When running in production settings, you will want your Standalone cluster to be available to accept applications even if individual nodes in your cluster go down. Out of the box, the Standalone mode will gracefully support the failure of worker nodes. If you also want the master of the cluster to be highly available, Spark supports using Apache ZooKeeper (a distributed coordination system) to keep multiple standby masters and switch to a new one when any of them fails. Configuring a Standalone cluster with ZooKeeper is outside the scope of the book, but is described in the official Spark documentation.
YARN is a cluster manager introduced in Hadoop 2.0 that allows diverse data processing frameworks to run on a shared resource pool, and is typically installed on the same nodes as the Hadoop filesystem (HDFS). Running Spark on YARN in these environments is useful because it lets Spark access HDFS data quickly, on the same nodes where the data is stored.
Using YARN in Spark is straightforward: you set an environment variable that points to your Hadoop configuration directory, then submit jobs to a special master URL with spark-submit
.
The first step is to figure out your Hadoop configuration directory, and set it as the environment variable HADOOP_CONF_DIR
. This is the directory that contains yarn-site.xml and other config files; typically, it is HADOOP_HOME/conf if you installed Hadoop in HADOOP_HOME, or a system path like /etc/hadoop/conf. Then, submit your application as follows:
export
HADOOP_CONF_DIR
=
"..."
spark-submit --master yarn yourapp
As with the Standalone cluster manager, there are two modes to connect your application to the cluster: client mode, where the driver program for your application runs on the machine that you submitted the application from (e.g., your laptop), and cluster mode, where the driver also runs inside a YARN container.
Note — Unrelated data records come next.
/-- The lowest index of an item that changes what a check of KIND `k` on object `o` reads, from `n` on. -/
def firstChange (k o : Nat) : Chip → List Item → Nat → Nat
  | _, [], _ => 0xFFFF
  | c, i :: t, n =>
    let e := applyItem c i
    if subject k o c = subject k o e then firstChange k o e t (n + 1) else n

/-- The first target missing in the end state, lowest TARGET first. -/
def missingTarget (c e : Chip) (is : List Item) : Option (Nat × Refuse) :=
  let bad := (is.filter (targetMissing c e)).mergeSort (fun a b => decide (itemTarget a ≤ itemTarget b))
  bad.head?.map (fun i => (firstOn c is i, { status := .checkFailed, kind := 0x02, obj := itemTarget i }))

/-- The own checks of one item, on the live state with every other item applied; a register's on the end state (R370, R371). -/
def ownFailure (c e : Chip) (is : List Item) (n : Nat) : Option Refuse :=
  match is.getD n default with
  | .cmd op _ d =>
    let own := (itemCheck (endState c (is.eraseIdx n)) op d).orElse (fun _ =>
      if op = 0x0241 then sc0FlowRemoveEnd c e d else none)
    own.map (fun st =>
      if st = .noSuchTarget then { status := .checkFailed, kind := 0x02, obj := d.tgt }
      else if st = .capacity ∧ op = 0x0203 then bindLimit else { status := st, kind := 0, obj := d.tgt })
  | .reg o _ => match regAt o with
    | some r => if rwcOk e r then none else some { status := .badParam, kind := 0, obj := o }
    | none => none

/-- The first item whose own checks fail. -/
def ownFailures (c e : Chip) (is : List Item) : Option (Nat × Refuse) :=
  (List.range is.length).findSome? (fun n => (ownFailure c e is n).map (fun f => (n, f)))

/-- R371: the first failure of a group's check with its INDEX (R372); none: the check passes. -/
def groupFail (c : Chip) (id : Nat) : Option (Nat × Refuse) :=
  let is := (c.group id).items
  let e := endState c is
  let named : Refuse → Nat × Refuse := fun f => (firstChange f.kind f.obj c is 0, f)
  match (structural c e).find? (fun f => f.kind == 0x01) with
  | some f => some (named f)
  | none => match (missingTarget c e is).orElse (fun _ => ownFailures c e is) with
    | some f => some f
    | none => (admitFail c e id).map named

/-! ### Group commands (Table 13.1) -/

/-- GROUP_OPEN (R362, R369). -/
def groupOpen (r : Nat) (d : Desc) (c : Chip) : Chip :=
  runCmd 0x0300 (fun c x =>
    let id := d.tgt
    let lease := if d.u32 16 = 0 then 10000 else d.u32 16
    let g := c.group id
    let open_ := (c.grp.groups.filter (fun y => y.2.state != .none)).map (·.2)
    if !d.zeroBut [(16, 4)] ∨ id = 0 ∨ id = 0xFFFFFFFF ∨ 600000 < lease then refuse c x .badParam
    else if g.state ≠ .none then refuse c x (if g.owner = x.ring then .busy else .lockHeld)
    else if 64 ≤ open_.length ∨ 4 ≤ (open_.filter (fun y => y.owner == x.ring)).length then refuse c x .capacity
    else
      let c := c.setGroup id { state := .opened, owner := x.ring, expiry := c.now + ms lease }
      let k := c.grp
      let c := { c with grp := { c.grp with discGroup := 0, discCause := 0, discRing := 0, discCount := 0 } }
      endCmd c x .ok (leBytes 4 k.discGroup ++ leBytes 1 k.discCause ++ leBytes 2 k.discRing ++ leBytes 1 k.discCount)) r d c

/-- The status with which a command on a group ends that its state table does not take (R363, R364). -/
def groupRefusal (c : Chip) (x : CmdRef) (managerToo : Bool) (states : List GState) : Option Status :=
  let g := c.group x.target
  if g.state = .none then some .noSuchTarget
  else if g.owner ≠ x.ring ∧ !(managerToo ∧ isManager x.ring) then some .lockHeld
  else if !states.contains g.state then some .busy
  else none

/-- BANK_LOCKED of the arbiters whose SELECT a group writes, from its check on (R99, R108). -/
def lockBanks (c : Chip) (id : Nat) : Chip :=
  (c.group id).items.foldl (fun c i => match i with
    | .cmd _ _ _ => c
    | .reg o _ => match regAt o with
      | some (.fretCtl x) => c.modArb x (fun a => { a with locked := true })
      | _ => c) c

/-- A check starts (R373). -/
def beginCheck (c : Chip) (x : CmdRef) (st : GState) (asked : Nat) : Chip :=
  let n := c.grp.nextOrder
  let c := c.modGroup x.target (fun g => { g with state := st, cmd := some x, asked := asked, order := n })
  lockBanks { c with grp := { c.grp with nextOrder := n + 1 } } x.target

/-- GROUP_CHECK. -/
def groupCheck (r : Nat) (d : Desc) (c : Chip) : Chip :=
  runCmd 0x0301 (fun c x =>
    if !d.zeroBut [] then refuse c x .badParam
    else match groupRefusal c x false [.opened] with
      | some st => refuse c x st
      | none => beginCheck c x .checking 0) r d c

/-- GROUP_COMMIT (R374). -/
def groupCommit (r : Nat) (d : Desc) (c : Chip) : Chip :=
  runCmd 0x0302 (fun c x =>
    let at_ := d.u64 16
    if !d.zeroBut [(16, 8)] then refuse c x .badParam
    else match groupRefusal c x false [.opened] with
      | some st => refuse c x st
      | none =>
        if at_ ≠ 0 ∧ c.ft.mode = .free then refuse c x .notPermitted
        else if c.now + sec 60 < at_ then refuse c x .badParam
        else beginCheck c x .committing at_) r d c

/-- An applied group with this ID whose GROUP_COMMIT has not ended, and which the ring may name. -/
def tailOf (c : Chip) (x : CmdRef) : Bool :=
  c.grp.tails.any (fun t => (match t.2.cmd with
    | some y => y.target == x.target
    | none => false) && (t.2.owner == x.ring || isManager x.ring))

/-- GROUP_DISCARD (R368); OK_LATE_ABORT once the apply has won (R379). -/
def groupDiscard (r : Nat) (d : Desc) (c : Chip) : Chip :=
  runCmd 0x0303 (fun c x =>
    if !d.zeroBut [] then refuse c x .badParam
    else match groupRefusal c x true [.opened, .checking, .committing, .armed] with
      | some st => refuse c x (if st = .noSuchTarget ∧ tailOf c x then .okLateAbort else st)
      | none => endCmd (dropGroup c x.target) x .ok) r d c

/-- Group states as GROUP_QUERY reports them, in the order of Table 13.2. -/
def GState.code : GState → Nat
  | .none => 0
  | .opened => 1
  | .checking => 2
  | .committing => 3
  | .armed => 4

/-- An item as GROUP_QUERY writes it. -/
def itemValues (i : Item) : List Nat :=
  match i with
  | .cmd op _ d => [op, d.tgt, d.tag.toNat]
  | .reg o v => [0xFFFF, o, v.toNat]

/-- GROUP_QUERY. -/
def groupQuery (r : Nat) (d : Desc) (c : Chip) : Chip :=
  runCmd 0x0304 (fun c x =>
    if !d.zeroBut [(16, 12)] ∨ !d.bufferOk x.ring then refuse c x .badParam
    else match groupRefusal c x true [.opened, .checking, .committing, .armed] with
      | some st => refuse c x st
      | none =>
        let g := c.group x.target
        endQuery c x d (Config.queryBytes 0x0304)
          (openFields ([g.state.code, g.owner, g.expiry, g.cmds, g.regs] ++ g.items.flatMap itemValues ++
           g.claims.flatMap (fun o => [o.kind.ctorIdx, o.index]) ++ [g.asked, g.applyAt]))) r d c

/-- GROUP_RENEW (R367). -/
def groupRenew (r : Nat) (d : Desc) (c : Chip) : Chip :=
  runCmd 0x0305 (fun c x =>
    let lease := d.u32 16
    if !d.zeroBut [(16, 4)] ∨ lease = 0 ∨ 600000 < lease then refuse c x .badParam
    else match groupRefusal c x false [.opened, .checking, .committing] with
      | some st => refuse c x st
      | none =>
        let n := c.now + ms lease
        endCmd (c.modGroup x.target (fun g => { g with expiry := n })) x .ok (leBytes 8 n)) r d c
You can set the mode to use via the --deploy-mode
argument to spark-submit
.
Spark’s interactive shell and pyspark
both work on YARN as well; simply set HADOOP_CONF_DIR
and pass --master yarn
to these applications. Note that these will run only in client mode since they need to obtain input from the user.
When running on YARN, Spark applications use a fixed number of executors, which you can set via the --num-executors
flag to spark-submit
, spark-shell
, and so on. By default, this is only two, so you will likely need to increase it. You can also set the memory used by each executor via --executor-memory
and the number of cores it claims from YARN via --executor-cores
. On a given set of hardware resources, Spark will usually run better with a smaller number of larger executors (with multiple cores and more memory), since it can optimize communication within each executor. Note, however, that some clusters have a limit on the maximum size of an executor (8 GB by default), and will not let you launch larger ones.
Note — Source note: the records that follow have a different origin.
-- ==== Sys2Proof/Machine/ExecSlotPower.lean ====
section
/-!
DEFINITION. The meanings of the commands of one family (slot power): each command's effect with the reactions that follow it.
-/
namespace Sys2Proof.Machine

/-- PRSNT_N_FALL (R440). -/
def execPrsntNFall (chan : Nat) (s : State) : Host.Outcome State Fault Refusal := outcome s (prsntNFall chan s.chip)

/-- DEBOUNCE_ABORT (R440). -/
def execDebounceAbort (chan : Nat) (s : State) : Host.Outcome State Fault Refusal := outcome s (debounceAbort chan s.chip)

/-- INSERTION_QUALIFIED (R441). -/
def execInsertionQualified (chan : Nat) (s : State) : Host.Outcome State Fault Refusal :=
  outcome s (insertionQualified chan s.chip)

/-- REMOVAL (R441). -/
def execRemoval (chan : Nat) (s : State) : Host.Outcome State Fault Refusal := outcome s (removal chan s.chip)

/-- FAULT_TIMER_EXPIRE (R443). -/
def execFaultTimerExpire (chan : Nat) (s : State) : Host.Outcome State Fault Refusal := outcome s (faultTimerExpire chan s.chip)

/-- FAST_TRIP (R443). -/
def execFastTrip (chan : Nat) (s : State) : Host.Outcome State Fault Refusal := outcome s (fastTrip chan s.chip)

/-- POWER_GOOD (R444). -/
def execPowerGood (chan : Nat) (s : State) : Host.Outcome State Fault Refusal := outcome s (powerGood chan s.chip)

/-- POWER_GOOD_LOST (R444). -/
def execPowerGoodLost (chan : Nat) (s : State) : Host.Outcome State Fault Refusal := outcome s (powerGoodLost chan s.chip)

/-- RETRY_HOLDOFF_END (R445). -/
def execRetryHoldoffEnd (chan : Nat) (s : State) : Host.Outcome State Fault Refusal := outcome s (retryHoldoffEnd chan s.chip)

/-- RETRY_COUNT_RESET (R445). -/
def execRetryCountReset (chan : Nat) (s : State) : Host.Outcome State Fault Refusal := outcome s (retryCountReset chan s.chip)

/-- GATE_STUCK (R447). -/
def execGateStuck (chan : Nat) (s : State) : Host.Outcome State Fault Refusal := outcome s (gateStuck chan s.chip)

/-- OFF_VOLTAGE (R448). -/
def execOffVoltage (chan : Nat) (s : State) : Host.Outcome State Fault Refusal := outcome s (offVoltage chan s.chip)

/-- FEED_BAD (R449). -/
def execFeedBad (chan feed : Nat) (s : State) : Host.Outcome State Fault Refusal := outcome s (feedBad chan feed s.chip)

/-- FEED_GOOD (R449). -/
def execFeedGood (chan feed : Nat) (s : State) : Host.Outcome State Fault Refusal := outcome s (feedGood chan feed s.chip)

/-- FEED_RETURN_EXPIRE (R449). -/
def execFeedReturnExpire (chan : Nat) (s : State) : Host.Outcome State Fault Refusal := outcome s (feedReturnExpire chan s.chip)

/-- DEAD_TIME_END (R449). -/
def execDeadTimeEnd (chan : Nat) (s : State) : Host.Outcome State Fault Refusal := outcome s (deadTimeEnd chan s.chip)

/-- INPUT_LOW (R450). -/
def execInputLow (chan : Nat) (low : Bool) (s : State) : Host.Outcome State Fault Refusal :=
  outcome s (inputLow chan low s.chip)

/-- WARN_LEAD_END (R450). -/
def execWarnLeadEnd (chan : Nat) (s : State) : Host.Outcome State Fault Refusal := outcome s (warnLeadEnd chan s.chip)

/-- SP_WARN_RELEASE (R450). -/
def execSpWarnRelease (chan : Nat) (s : State) : Host.Outcome State Fault Refusal := outcome s (spWarnRelease chan s.chip)

/-- SLOT_SAMPLE (R452). -/
def execSlotSample (chan : Nat) (m : SlotReading) (s : State) : Host.Outcome State Fault Refusal :=
  outcome s (slotSample chan m s.chip)

/-- SLOT_CONFIG (R453). -/
def execSlotConfig (r : Nat) (d : Desc) (s : State) : Host.Outcome State Fault Refusal := outcome s (slotConfig r d s.chip)

/-- SLOT_ON (R450). -/
def execSlotOn (r : Nat) (d : Desc) (s : State) : Host.Outcome State Fault Refusal := outcome s (slotOn r d s.chip)

/-- SLOT_OFF (R450). -/
def execSlotOff (r : Nat) (d : Desc) (s : State) : Host.Outcome State Fault Refusal := outcome s (slotOff r d s.chip)

/-- SLOT_QUERY (R452). -/
def execSlotQuery (r : Nat) (d : Desc) (s : State) : Host.Outcome State Fault Refusal := outcome s (slotQuery r d s.chip)

/-- FEED_SELECT (R449). -/
def execFeedSelect (r : Nat) (d : Desc) (s : State) : Host.Outcome State Fault Refusal := outcome s (feedSelect r d s.chip)

/-- CURRENT_LIMIT_ENGAGE (R443). -/
def execCurrentLimitEngage (chan : Nat) (s : State) : Host.Outcome State Fault Refusal :=
  outcome s (currentLimitEngage chan s.chip)

/-- CURRENT_LIMIT_RELEASE (R443). -/
def execCurrentLimitRelease (chan : Nat) (s : State) : Host.Outcome State Fault Refusal :=
  outcome s (currentLimitRelease chan s.chip)

end Sys2Proof.Machine
end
Some YARN clusters are configured to schedule applications into multiple “queues” for resource management purposes. Use the --queue
option to select your queue name.
Finally, further information on configuration options for YARN is available in the official Spark documentation.
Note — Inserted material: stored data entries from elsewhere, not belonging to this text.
/-- R383, R391 to R394, R396, R397.
Choices of the model's own in it: notes/assumptions 113, 116, 117, 153, 196, 197, 200, 209. -/
def Obligations.MoverEngineRowsComplete : Prop :=
  ∀ (s : State), let c := s.chip
  (∀ e, c.rst.phase = 0 →
    (∀ j, engineFree c e false = true → nextQueued c = some j → After s (.jobStart e) (runJob c j e)) ∧
    (∀ j, engineFree c e true = true → nextAuto c = some j → let c1 := runJob c j e
      let waiting := c1.mov.jobs.any (fun j => j.auto.isSome && j.engine.isNone)
      After s (.autoJobStart e) { c1 with mov := { c1.mov with backlog := c1.mov.backlog && waiting } })) ∧
  (∀ e src, let c0 := jobAdvance c e
    After s (.moverWriteComplete e { lines := 0, source := src }) c0 ∧
    (∀ j, jobOf c0 e = some j → j.ended = false → j.kind = .fill ∨ j.kind = .dump → j.dstSpace = 0 → j.sent < jobLines j →
      64 * j.sent < j.progress + 65536 → lineMeets c0 j e = true →
      let i := j.sent
      let n := pieceBytes j i
      let data := if j.kind = .dump then dumpBytes c0 j (64 * i) n else leBytes n (patternLine j.pattern).toNat
      let c1 := setJob (lineUses c0 j e) j (fun x =>
        some { x with sent := i + 1, retried := false, staged := x.staged.filter (fun y => y.1 != i), done := addOnce x.done i })
      After s (.moverWriteComplete e { lines := 1, source := src }) (jobAdvance (c1.emit (.hostWrite j.ring (j.dst + 64 * i) data false)) e))) ∧
  (∀ e j, jobOf c e = some j → j.ended = false →
    After s (.jobFault e .sourceError) (failJob c j 0) ∧
    (j.kind ≠ .migrate → j.kind ≠ .resync → (j.kind = .copy → j.pass = false) → After s (.jobFault e .sourcePoison) (failJob c j 1)) ∧
    After s (.jobFault e .destination) (failJob c j 2) ∧ After s (.jobFault e .revoked) (failJob c j 3) ∧
    (j.kind = .copy → After s (.jobFault e .staging) (stagingLost (raise c 131 (srcInfo 9 e)) e)) ∧
    (j.kind ≠ .copy → After s (.jobFault e .staging) c)) ∧
  (∀ e j, jobOf c e = some j →
    (txOf c e = none → ∀ n, After s (.moverLineTransaction e n) (askLine c e)) ∧
    (∀ t, txOf c e = some t → let x := c.engine e
      (∀ n, t.line ≠ n ∨ t.done = false ∨ j.ended = true → After s (.moverLineTransaction e n) c) ∧
      (t.done = true → j.ended = false → After s (.moverLineTransaction e t.line)
        (askLine (lineCounted ((setTx c t none).setEngine e { x with shaper := shaperUse c x.shaper 64 }) j t.ok) e)))) ∧
  (∀ (c : Chip) e j, jobOf c e = some j →
    (∀ t, jobTx c j e = some t → txOf c e = none → creditCovers c (c.engine e).shaper 64 = true → askLine c e = txAsk c t) ∧
    (∀ ok, j.kind = .migrate → lineCounted c j ok = if ok then lineMoved c j else c) ∧
    (∀ ok, j.kind = .resync →
      let j' : Job := { j with lines := j.lines + 1, dirty := j.dirty || !ok }
      let c1 := setJob c j (fun _ => some j')
      lineCounted c j ok = if j.lines + 1 < 64 then c1 else if j.auto = some .verify then pageVerified c1 j' else pageWalked c1 j') ∧
    (j.ended = false → j.kind ≠ .migrate → j.kind ≠ .resync →
      let r := doneTo j.done.length (ceilDiv j.written 64) j.done
      let n := min (64 * r.1) j.length
      let c1 := countEvent c { code := 0x070, device := true, tenant := j.tenant } (n - j.written)
      let j' : Job := { j with written := n, done := r.2, ended := decide (n = j.length),
                               progress := if n = j.length then n else n / 4096 * 4096 }
      let c2 := setJob c1 j (fun _ => some j')
      jobAdvance c e = if n = j.written then c
        else if j.stopPage ∧ n ≠ j.length ∧ j.written / 4096 < n / 4096 then stopJob c2 j' else c2) ∧
    (j.ended = false → j.kind = .copy →
      stagingLost c e = if j.retried then failJob c j 4
        else setJob c j (fun y => some { y with retried := true, asked := y.sent, staged := [] }))) ∧
  (∀ e j, jobOf c e = some j → j.ended = true → let st : Status := if j.late then .okLateAbort else .ok
    (∀ k, j.schedule = some k → After s (.jobEnd e) (dumpWritten (endJob c j .ok []) k j)) ∧
    (j.schedule = none → j.bbExport = true → After s (.jobEnd e)
      (endJob c j st (leBytes 4 j.length ++ leBytes 4 j.need))) ∧
    (j.schedule = none → j.bbExport = false →
      let c1 := if j.kind = .fill ∧ j.auto.isSome then
          scrubDone (c.modDev j.dstDev (fun d => { d with filled := addOnce d.filled j.dstExt })) j.dstDev j.dstExt else c
      After s (.jobEnd e) (endJob c1 j st (jobResult j none)))) ∧
  (∀ e, e < 16 → (c.engine e).out = false →
    let c1 := raise ((txLeave c e).setEngine e { c.engine e with out := true }) 243 (srcInfo 9 e)
    (jobOf c1 e = none → After s (.moverEngineFault e) c1) ∧
    (∀ j, jobOf c1 e = some j →
      let j' : Job := { j with engine := none, written := j.progress, lines := 0, dirty := false, retried := false,
                               done := [] }
      let c2 := setJob c1 j (fun _ => some (if j.kind = .migrate ∨ j.kind = .resync then { j' with written := 0 } else j'))
      let es := freeEngines c2 j.auto.isSome
      (es = [] → After s (.moverEngineFault e) c2) ∧
      (∀ x, (es.find? (fun x => decide (e < x))).or es.head? = some x → After s (.moverEngineFault e) (runJob c2 j' x)))) ∧
  (c.mov.backlog = false → c.mov.jobs.any (fun j => j.auto.isSome && j.engine.isNone && c.past j.queuedAt (sec 10)) = true →
    After s .moverAutoBacklog (raise { c with mov := { c.mov with backlog := true } } 242))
Apache Mesos is a general-purpose cluster manager that can run both analytics workloads and long-running services (e.g., web applications or key/value stores) on a cluster. To use Spark on Mesos, pass a mesos:// URI to spark-submit
:
spark-submit --master mesos://masternode:5050 yourapp
You can also configure Mesos clusters to use ZooKeeper to elect a master when running in multimaster node. In this case, use a mesos://zk:// URI pointing to a list of ZooKeeper nodes. For example, if you have three ZooKeeper nodes (node1
, node2
, and node3
) on which ZooKeeper is running on port 2181, use the following URI:
mesos://zk://node1:2181/mesos,node2:2181/mesos,node3:2181/mesos
Unlike the other cluster managers, Mesos offers two modes to share resources between executors on the same cluster. In “fine-grained” mode, which is the default, executors scale up and down the number of CPUs they claim from Mesos as they execute tasks, and so a machine running multiple executors can dynamically share CPU resources between them. In “coarse-grained” mode, Spark allocates a fixed number of CPUs to each executor in advance and never releases them until the application ends, even if the executor is not currently running tasks. You can enable coarse-grained mode by passing --conf spark.mesos.coarse=true
to spark-submit
.
The fine-grained Mesos mode is attractive when multiple users share a cluster to run interactive workloads such as shells, because applications will scale down their number of cores when they’re not doing work and still allow other users’ programs to use the cluster. The downside, however, is that scheduling tasks through fine-grained mode adds more latency (so very low-latency applications like Spark Streaming may suffer), and that applications may need to wait some amount of time for CPU cores to become free to “ramp up” again when the user types a new command. Note, however, that you can use a mix of scheduling modes in the same Mesos cluster (i.e., some of your Spark applications might have spark.mesos.coarse
set to true
and some might not).
As of Spark 1.2, Spark on Mesos supports running applications only in the “client” deploy mode—that is, with the driver running on the machine that submitted the application. If you would like to run your driver in the Mesos cluster as well, frameworks like Aurora and Chronos allow you to submit arbitrary scripts to run on Mesos and monitor them. You can use one of these to launch the driver for your application.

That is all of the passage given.